Versions (relevant - OpenSearch/Dashboard/Server OS/Browser):
OpenSearch v2.13.
Describe the issue:
We are currently running two OpenSearch clusters on the same Kubernetes (AKS) cluster. The first cluster,with three master nodes and two data nodes works perfect. But, the other cluster which has three master nodes and one data node at the beginning works fine but after some hours of a reindex operation they crash with the error:
[2024-05-10T16:05:09,493][ERROR][o.o.b.OpenSearchUncaughtExceptionHandler] [opensearch-cluster-ops-master-1] fatal error in thread [opensearch[opensearch-cluster-ops-master-1][warmer][T#69]], exiting
java.lang.InternalError: a fault occurred in an unsafe memory access operation
at org.apache.lucene.codecs.lucene90.IndexedDISI.advanceBlock(IndexedDISI.java:486) ~[lucene-core-9.10.0.jar:9.10.0 695c0ac84508438302cd346a812cfa2fdc5a10df - 2024-02-14 16:48:06]

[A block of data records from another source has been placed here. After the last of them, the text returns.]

theorem State.putBlk_upd (s : State) (b : NandBlk) {W P : Nat} {r_ : State} (hm : (subMask 0x0 W && subMask 0x2000 P) = true) (k_ : Upd W P r_ s) :
    Upd W P r_ (State.putBlk s b) := by
  refine Upd.via (w := 0x0) (p := 0x2000) ?_ hm k_
  clear hm k_
  unfold State.putBlk
  repeat' first
    | (with_reducible exact Upd.refl _)
    | with_reducible assumption
    | (extract_lets +onlyGivenNames z; refine Upd.cutU (z := z) ?_ (fun hz => ?_); subst z; rotate_left; clear_value z; all_goals have z := trivial)
    | (extract_lets +onlyGivenNames z; refine Upd.cutU (z := z.1) ?_ (fun hz => ?_); subst z; rotate_left; clear_value z; all_goals have z := trivial)
    | (extract_lets +onlyGivenNames z; clear_value z; have z := trivial)
    | (with_reducible apply Upd.ite)
    | (with_reducible apply Upd.fst; assumption)
    | simp (disch := decide) only [Upd.mk1_iff, Upd.sto_iff]
    | split

theorem State.wearCheck_upd (s : State) {W P : Nat} {r_ : State} (hm : (subMask 0x1000000000000000000001 W && subMask 0x100002 P) = true) (k_ : Upd W P r_ s) :
    Upd W P r_ (State.wearCheck s) := by
  refine Upd.via (w := 0x1000000000000000000001) (p := 0x100002) ?_ hm k_
  clear hm k_
  unfold State.wearCheck
  repeat' first
    | (with_reducible exact Upd.refl _)
    | with_reducible assumption
    | (extract_lets +onlyGivenNames z; refine Upd.cutU (z := z) ?_ (fun hz => ?_); subst z; rotate_left; clear_value z; all_goals have z := trivial)
    | (extract_lets +onlyGivenNames z; refine Upd.cutU (z := z.1) ?_ (fun hz => ?_); subst z; rotate_left; clear_value z; all_goals have z := trivial)
    | (extract_lets +onlyGivenNames z; clear_value z; have z := trivial)
    | (with_reducible apply Upd.ite)
    | (with_reducible apply Upd.setBit; decide)
    | (with_reducible apply State.stoEvent_upd; decide)
    | (with_reducible apply Upd.fst; assumption)
    | simp (disch := decide) only [Upd.mk1_iff, Upd.out_iff]
    | split

theorem State.takeBlk_upd (s : State) (region : Nat) (seg : Nat) {W P : Nat} {r_ : State} {t : _} (h : State.takeBlk s region seg = some t) (hm : (subMask 0x0 W && subMask 0x2000 P) = true) (k_ : Upd W P r_ s) :
    Upd W P r_ t := by
  refine Upd.via (w := 0x0) (p := 0x2000) ?_ hm k_
  clear hm k_
  unfold State.takeBlk at h
  obtain ⟨b, -, rfl⟩ := Option.map_eq_some_iff.mp h
  repeat' first
    | (with_reducible exact Upd.refl _)
    | with_reducible assumption
    | (extract_lets +onlyGivenNames z; refine Upd.cutU (z := z) ?_ (fun hz => ?_); subst z; rotate_left; clear_value z; all_goals have z := trivial)
    | (extract_lets +onlyGivenNames z; refine Upd.cutU (z := z.1) ?_ (fun hz => ?_); subst z; rotate_left; clear_value z; all_goals have z := trivial)
    | (extract_lets +onlyGivenNames z; clear_value z; have z := trivial)
    | (with_reducible apply Upd.ite)
    | (with_reducible apply State.putBlk_upd; decide)
    | (with_reducible apply Upd.fst; assumption)
    | simp (disch := decide) only [Upd.mk1_iff, Upd.sto_iff]
    | split

theorem State.freeBlkId_upd (s : State) (i : Nat) {W P : Nat} {r_ : State} (hm : (subMask 0x1000000000000000000001 W && subMask 0x102002 P) = true) (k_ : Upd W P r_ s) :
    Upd W P r_ (State.freeBlkId s i) := by
  refine Upd.via (w := 0x1000000000000000000001) (p := 0x102002) ?_ hm k_
  clear hm k_
  unfold State.freeBlkId
  repeat' first
    | (with_reducible exact Upd.refl _)
    | with_reducible assumption
    | (extract_lets +onlyGivenNames z; refine Upd.cutU (z := z) ?_ (fun hz => ?_); subst z; rotate_left; clear_value z; all_goals have z := trivial)
    | (extract_lets +onlyGivenNames z; refine Upd.cutU (z := z.1) ?_ (fun hz => ?_); subst z; rotate_left; clear_value z; all_goals have z := trivial)
    | (extract_lets +onlyGivenNames z; clear_value z; have z := trivial)
    | (with_reducible apply Upd.ite)
    | (with_reducible apply State.putBlk_upd; decide)
    | (with_reducible apply State.wearCheck_upd; decide)
    | (with_reducible apply Upd.fst; assumption)
    | simp (disch := decide) only [Upd.mk1_iff, Upd.sto_iff, Upd.out_iff]
    | split

theorem State.freeSeg_upd (s : State) (region : Nat) (seg : Nat) {W P : Nat} {r_ : State} (hm : (subMask 0x1000000000000000000001 W && subMask 0x102002 P) = true) (k_ : Upd W P r_ s) :
    Upd W P r_ (State.freeSeg s region seg) := by
  refine Upd.via (w := 0x1000000000000000000001) (p := 0x102002) ?_ hm k_
  clear hm k_
  unfold State.freeSeg
  repeat' first
    | (with_reducible exact Upd.refl _)
    | with_reducible assumption
    | (extract_lets +onlyGivenNames z; refine Upd.cutU (z := z) ?_ (fun hz => ?_); subst z; rotate_left; clear_value z; all_goals have z := trivial)
    | (extract_lets +onlyGivenNames z; refine Upd.cutU (z := z.1) ?_ (fun hz => ?_); subst z; rotate_left; clear_value z; all_goals have z := trivial)
    | (extract_lets +onlyGivenNames z; clear_value z; have z := trivial)
    | (with_reducible apply Upd.ite)
    | (with_reducible apply State.freeBlkId_upd; decide)
    | (with_reducible apply Upd.fst; assumption)
    | simp (disch := decide) only [Upd.mk1_iff, Upd.sto_iff, Upd.out_iff]
    | split

theorem State.retire_upd (s : State) (i : Nat) (ch : Nat) (lun : Nat) {W P : Nat} {r_ : State} (hm : (subMask 0x1000000000000000000001 W && subMask 0x102002 P) = true) (k_ : Upd W P r_ s) :
    Upd W P r_ (State.retire s i ch lun) := by
  refine Upd.via (w := 0x1000000000000000000001) (p := 0x102002) ?_ hm k_
  clear hm k_
  unfold State.retire
  repeat' first
    | (with_reducible exact Upd.refl _)
    | with_reducible assumption
    | (extract_lets +onlyGivenNames z; refine Upd.cutU (z := z) ?_ (fun hz => ?_); subst z; rotate_left; clear_value z; all_goals have z := trivial)
    | (extract_lets +onlyGivenNames z; refine Upd.cutU (z := z.1) ?_ (fun hz => ?_); subst z; rotate_left; clear_value z; all_goals have z := trivial)
    | (extract_lets +onlyGivenNames z; clear_value z; have z := trivial)
    | (with_reducible apply Upd.ite)
    | (with_reducible apply Upd.inc; decide)
    | (with_reducible apply State.putBlk_upd; decide)
    | (with_reducible apply Upd.set; decide)
    | (with_reducible apply State.stoEvent_upd; decide)
    | (with_reducible apply Upd.fst; assumption)
    | simp (disch := decide) only [Upd.mk1_iff, Upd.sto_iff, Upd.out_iff]
    | split

theorem State.relocate_upd (s : State) (i : Nat) {W P : Nat} {r_ : State} (hm : (subMask 0x1000000000000000000001 W && subMask 0x102002 P) = true) (k_ : Upd W P r_ s) :
    Upd W P r_ (State.relocate s i) := by
  refine Upd.via (w := 0x1000000000000000000001) (p := 0x102002) ?_ hm k_
  clear hm k_
  unfold State.relocate
  repeat' first
    | (with_reducible exact Upd.refl _)
    | with_reducible assumption
    | (extract_lets +onlyGivenNames z; refine Upd.cutU (z := z) ?_ (fun hz => ?_); subst z; rotate_left; clear_value z; all_goals have z := trivial)
    | (extract_lets +onlyGivenNames z; refine Upd.cutU (z := z.1) ?_ (fun hz => ?_); subst z; rotate_left; clear_value z; all_goals have z := trivial)
    | (extract_lets +onlyGivenNames z; clear_value z; have z := trivial)
    | (with_reducible apply Upd.ite)
    | (with_reducible apply State.freeBlkId_upd; decide)
    | (with_reducible apply Upd.inc; decide)
    | (with_reducible apply State.takeBlk_upd; assumption; decide)
    | (with_reducible apply Upd.fst; assumption)
    | simp (disch := decide) only [Upd.mk1_iff, Upd.sto_iff, Upd.out_iff]
    | split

at org.apache.lucene.codecs.lucene90.IndexedDISI.advance(IndexedDISI.java:443) ~[lucene-core-9.10.0.jar:9.10.0 695c0ac84508438302cd346a812cfa2fdc5a10df - 2024-02-14 16:48:06]
at org.apache.lucene.codecs.lucene90.IndexedDISI.nextDoc(IndexedDISI.java:531) ~[lucene-core-9.10.0.jar:9.10.0 695c0ac84508438302cd346a812cfa2fdc5a10df - 2024-02-14 16:48:06]
at org.apache.lucene.codecs.lucene90.Lucene90DocValuesProducer$SparseNumericDocValues.nextDoc(Lucene90DocValuesProducer.java:458) ~[lucene-core-9.10.0.jar:9.10.0 695c0ac84508438302cd346a812cfa2fdc5a10df - 2024-02-14 16:48:06]
at org.apache.lucene.util.BitSet.or(BitSet.java:110) ~[lucene-core-9.10.0.jar:9.10.0 695c0ac84508438302cd346a812cfa2fdc5a10df - 2024-02-14 16:48:06]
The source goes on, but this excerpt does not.